**Exercise:** What is the number of lines in these entries that include "live"? Write that number and no other text.

----- Material provided -----

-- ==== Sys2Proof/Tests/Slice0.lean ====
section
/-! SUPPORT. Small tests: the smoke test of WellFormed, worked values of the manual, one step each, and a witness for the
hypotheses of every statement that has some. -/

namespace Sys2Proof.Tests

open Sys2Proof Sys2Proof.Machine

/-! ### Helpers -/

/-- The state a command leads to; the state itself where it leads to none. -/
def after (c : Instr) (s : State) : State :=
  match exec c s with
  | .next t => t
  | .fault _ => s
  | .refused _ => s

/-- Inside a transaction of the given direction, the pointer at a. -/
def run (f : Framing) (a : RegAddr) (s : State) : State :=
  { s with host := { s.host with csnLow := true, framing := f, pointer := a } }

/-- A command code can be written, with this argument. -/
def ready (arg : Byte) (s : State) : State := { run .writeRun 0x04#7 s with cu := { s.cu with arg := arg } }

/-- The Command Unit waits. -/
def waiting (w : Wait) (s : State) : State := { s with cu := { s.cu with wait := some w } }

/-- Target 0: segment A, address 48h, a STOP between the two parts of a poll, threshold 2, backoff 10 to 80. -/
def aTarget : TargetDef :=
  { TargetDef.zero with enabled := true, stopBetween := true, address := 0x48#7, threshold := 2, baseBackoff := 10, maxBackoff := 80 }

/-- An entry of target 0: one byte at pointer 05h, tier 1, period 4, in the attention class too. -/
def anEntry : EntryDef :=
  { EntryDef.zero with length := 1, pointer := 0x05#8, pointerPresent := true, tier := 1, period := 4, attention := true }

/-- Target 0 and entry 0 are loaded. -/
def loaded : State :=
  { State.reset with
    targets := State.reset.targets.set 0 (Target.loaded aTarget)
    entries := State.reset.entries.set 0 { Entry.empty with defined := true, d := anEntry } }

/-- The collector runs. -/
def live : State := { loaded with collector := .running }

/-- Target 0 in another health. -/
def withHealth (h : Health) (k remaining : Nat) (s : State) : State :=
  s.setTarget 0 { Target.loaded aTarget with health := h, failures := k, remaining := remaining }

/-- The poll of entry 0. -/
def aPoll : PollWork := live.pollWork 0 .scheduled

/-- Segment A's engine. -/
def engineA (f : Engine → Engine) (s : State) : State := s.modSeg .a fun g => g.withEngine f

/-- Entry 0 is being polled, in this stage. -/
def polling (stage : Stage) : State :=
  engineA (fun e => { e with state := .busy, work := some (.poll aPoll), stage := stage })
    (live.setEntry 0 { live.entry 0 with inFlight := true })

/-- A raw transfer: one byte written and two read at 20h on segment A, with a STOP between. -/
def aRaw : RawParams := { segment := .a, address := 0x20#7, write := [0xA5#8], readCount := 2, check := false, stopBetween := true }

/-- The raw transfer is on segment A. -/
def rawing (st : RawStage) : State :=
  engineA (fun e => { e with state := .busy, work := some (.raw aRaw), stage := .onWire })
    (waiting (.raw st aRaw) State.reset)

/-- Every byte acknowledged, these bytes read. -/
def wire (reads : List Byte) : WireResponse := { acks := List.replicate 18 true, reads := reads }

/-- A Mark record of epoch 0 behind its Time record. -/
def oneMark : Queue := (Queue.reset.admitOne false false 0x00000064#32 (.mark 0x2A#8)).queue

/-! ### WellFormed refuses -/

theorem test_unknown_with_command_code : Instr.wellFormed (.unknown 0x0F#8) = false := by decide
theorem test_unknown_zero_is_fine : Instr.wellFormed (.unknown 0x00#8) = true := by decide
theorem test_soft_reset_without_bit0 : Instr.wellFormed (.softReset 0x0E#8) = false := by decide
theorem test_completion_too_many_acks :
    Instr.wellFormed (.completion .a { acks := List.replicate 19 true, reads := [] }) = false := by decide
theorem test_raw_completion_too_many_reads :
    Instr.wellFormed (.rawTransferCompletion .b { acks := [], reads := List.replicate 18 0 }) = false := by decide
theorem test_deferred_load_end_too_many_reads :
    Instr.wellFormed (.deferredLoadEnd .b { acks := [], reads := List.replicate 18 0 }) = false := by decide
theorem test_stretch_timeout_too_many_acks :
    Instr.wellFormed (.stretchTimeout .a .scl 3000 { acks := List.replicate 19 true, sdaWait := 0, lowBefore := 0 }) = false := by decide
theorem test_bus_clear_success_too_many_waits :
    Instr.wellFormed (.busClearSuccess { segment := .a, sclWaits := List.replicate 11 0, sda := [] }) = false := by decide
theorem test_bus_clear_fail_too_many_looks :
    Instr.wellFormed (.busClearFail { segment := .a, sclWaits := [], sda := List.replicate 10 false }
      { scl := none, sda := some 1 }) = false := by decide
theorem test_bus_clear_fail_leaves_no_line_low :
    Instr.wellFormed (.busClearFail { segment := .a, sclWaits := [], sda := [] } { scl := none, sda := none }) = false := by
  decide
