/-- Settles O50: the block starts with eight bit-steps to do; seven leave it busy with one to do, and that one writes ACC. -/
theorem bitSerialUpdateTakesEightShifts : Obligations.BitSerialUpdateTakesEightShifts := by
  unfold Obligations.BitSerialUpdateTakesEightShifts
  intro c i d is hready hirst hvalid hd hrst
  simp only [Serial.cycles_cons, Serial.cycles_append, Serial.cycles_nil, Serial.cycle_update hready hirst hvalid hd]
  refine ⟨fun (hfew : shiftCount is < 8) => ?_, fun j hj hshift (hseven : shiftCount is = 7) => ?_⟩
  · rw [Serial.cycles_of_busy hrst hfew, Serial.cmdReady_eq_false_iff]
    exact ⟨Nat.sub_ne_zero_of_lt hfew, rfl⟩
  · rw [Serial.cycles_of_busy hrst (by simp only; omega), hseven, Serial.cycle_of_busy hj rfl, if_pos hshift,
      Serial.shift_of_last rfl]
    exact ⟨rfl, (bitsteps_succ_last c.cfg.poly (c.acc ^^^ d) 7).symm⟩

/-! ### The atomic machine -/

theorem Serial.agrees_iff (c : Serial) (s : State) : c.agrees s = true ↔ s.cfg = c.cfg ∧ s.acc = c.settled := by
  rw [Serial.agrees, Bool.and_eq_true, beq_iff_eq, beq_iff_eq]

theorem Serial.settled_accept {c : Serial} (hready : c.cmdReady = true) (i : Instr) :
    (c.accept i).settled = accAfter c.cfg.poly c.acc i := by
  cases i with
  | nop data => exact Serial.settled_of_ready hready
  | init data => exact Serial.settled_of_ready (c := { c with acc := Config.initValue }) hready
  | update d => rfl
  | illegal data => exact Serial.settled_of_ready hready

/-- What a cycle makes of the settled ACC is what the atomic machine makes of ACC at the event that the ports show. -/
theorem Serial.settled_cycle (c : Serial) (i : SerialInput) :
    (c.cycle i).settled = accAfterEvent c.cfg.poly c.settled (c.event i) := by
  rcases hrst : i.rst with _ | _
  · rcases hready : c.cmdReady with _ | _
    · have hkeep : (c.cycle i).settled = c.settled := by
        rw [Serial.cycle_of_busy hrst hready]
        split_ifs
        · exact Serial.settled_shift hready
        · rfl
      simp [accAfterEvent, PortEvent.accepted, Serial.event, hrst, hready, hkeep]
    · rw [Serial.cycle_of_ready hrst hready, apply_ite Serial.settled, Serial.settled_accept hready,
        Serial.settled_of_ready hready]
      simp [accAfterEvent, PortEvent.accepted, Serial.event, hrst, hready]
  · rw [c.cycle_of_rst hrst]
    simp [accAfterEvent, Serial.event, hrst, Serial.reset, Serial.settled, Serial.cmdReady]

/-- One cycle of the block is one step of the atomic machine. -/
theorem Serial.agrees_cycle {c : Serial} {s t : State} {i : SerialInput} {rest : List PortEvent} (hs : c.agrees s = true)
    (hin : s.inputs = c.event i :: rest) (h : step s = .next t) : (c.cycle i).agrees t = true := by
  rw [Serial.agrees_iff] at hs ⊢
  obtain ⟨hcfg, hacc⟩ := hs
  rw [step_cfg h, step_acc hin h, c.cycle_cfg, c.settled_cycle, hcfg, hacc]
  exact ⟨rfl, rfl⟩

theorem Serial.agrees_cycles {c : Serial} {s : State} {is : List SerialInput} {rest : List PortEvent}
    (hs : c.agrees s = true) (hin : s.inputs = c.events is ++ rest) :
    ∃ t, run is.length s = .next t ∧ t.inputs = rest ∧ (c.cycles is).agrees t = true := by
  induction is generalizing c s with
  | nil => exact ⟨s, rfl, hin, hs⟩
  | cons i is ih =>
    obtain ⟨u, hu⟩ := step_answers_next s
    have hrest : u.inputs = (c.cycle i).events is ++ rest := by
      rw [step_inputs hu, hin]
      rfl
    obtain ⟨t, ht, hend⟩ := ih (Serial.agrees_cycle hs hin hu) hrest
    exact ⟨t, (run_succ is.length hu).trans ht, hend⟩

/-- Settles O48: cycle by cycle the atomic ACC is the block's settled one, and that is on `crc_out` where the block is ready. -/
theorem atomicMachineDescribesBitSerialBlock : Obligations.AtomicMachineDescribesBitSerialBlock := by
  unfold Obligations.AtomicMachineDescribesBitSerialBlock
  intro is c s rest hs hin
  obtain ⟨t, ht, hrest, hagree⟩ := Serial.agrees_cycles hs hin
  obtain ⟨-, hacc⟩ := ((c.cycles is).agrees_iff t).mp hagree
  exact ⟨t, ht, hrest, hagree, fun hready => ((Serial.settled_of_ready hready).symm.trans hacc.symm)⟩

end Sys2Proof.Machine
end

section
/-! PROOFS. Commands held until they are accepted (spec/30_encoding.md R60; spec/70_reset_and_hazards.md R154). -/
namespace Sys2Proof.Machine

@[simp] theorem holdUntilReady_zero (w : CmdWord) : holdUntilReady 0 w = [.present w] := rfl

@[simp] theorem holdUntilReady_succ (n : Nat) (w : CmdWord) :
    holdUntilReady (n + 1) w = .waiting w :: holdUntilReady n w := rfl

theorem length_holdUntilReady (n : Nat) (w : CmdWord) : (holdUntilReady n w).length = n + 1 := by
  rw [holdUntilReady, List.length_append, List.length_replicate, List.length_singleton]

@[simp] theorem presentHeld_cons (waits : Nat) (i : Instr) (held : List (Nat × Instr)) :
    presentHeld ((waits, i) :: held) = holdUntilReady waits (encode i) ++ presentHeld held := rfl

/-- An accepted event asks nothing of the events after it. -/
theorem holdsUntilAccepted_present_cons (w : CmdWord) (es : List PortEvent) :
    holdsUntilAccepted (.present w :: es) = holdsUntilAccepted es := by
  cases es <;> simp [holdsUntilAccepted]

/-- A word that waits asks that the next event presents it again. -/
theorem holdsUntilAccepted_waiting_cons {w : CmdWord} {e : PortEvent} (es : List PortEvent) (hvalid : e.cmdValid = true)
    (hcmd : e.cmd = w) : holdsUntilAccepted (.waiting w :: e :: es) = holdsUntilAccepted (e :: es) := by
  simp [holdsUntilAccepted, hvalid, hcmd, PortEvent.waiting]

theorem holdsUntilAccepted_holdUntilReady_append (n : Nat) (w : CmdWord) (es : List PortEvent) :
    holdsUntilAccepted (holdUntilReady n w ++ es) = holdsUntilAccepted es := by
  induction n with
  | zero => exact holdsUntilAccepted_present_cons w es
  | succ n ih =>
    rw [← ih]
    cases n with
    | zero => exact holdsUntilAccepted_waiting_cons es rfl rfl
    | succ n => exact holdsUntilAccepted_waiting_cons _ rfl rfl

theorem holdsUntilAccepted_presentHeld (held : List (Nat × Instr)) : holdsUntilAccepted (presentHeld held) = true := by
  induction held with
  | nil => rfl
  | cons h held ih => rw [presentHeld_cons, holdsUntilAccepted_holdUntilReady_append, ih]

-----

**Solution for this problem:** 3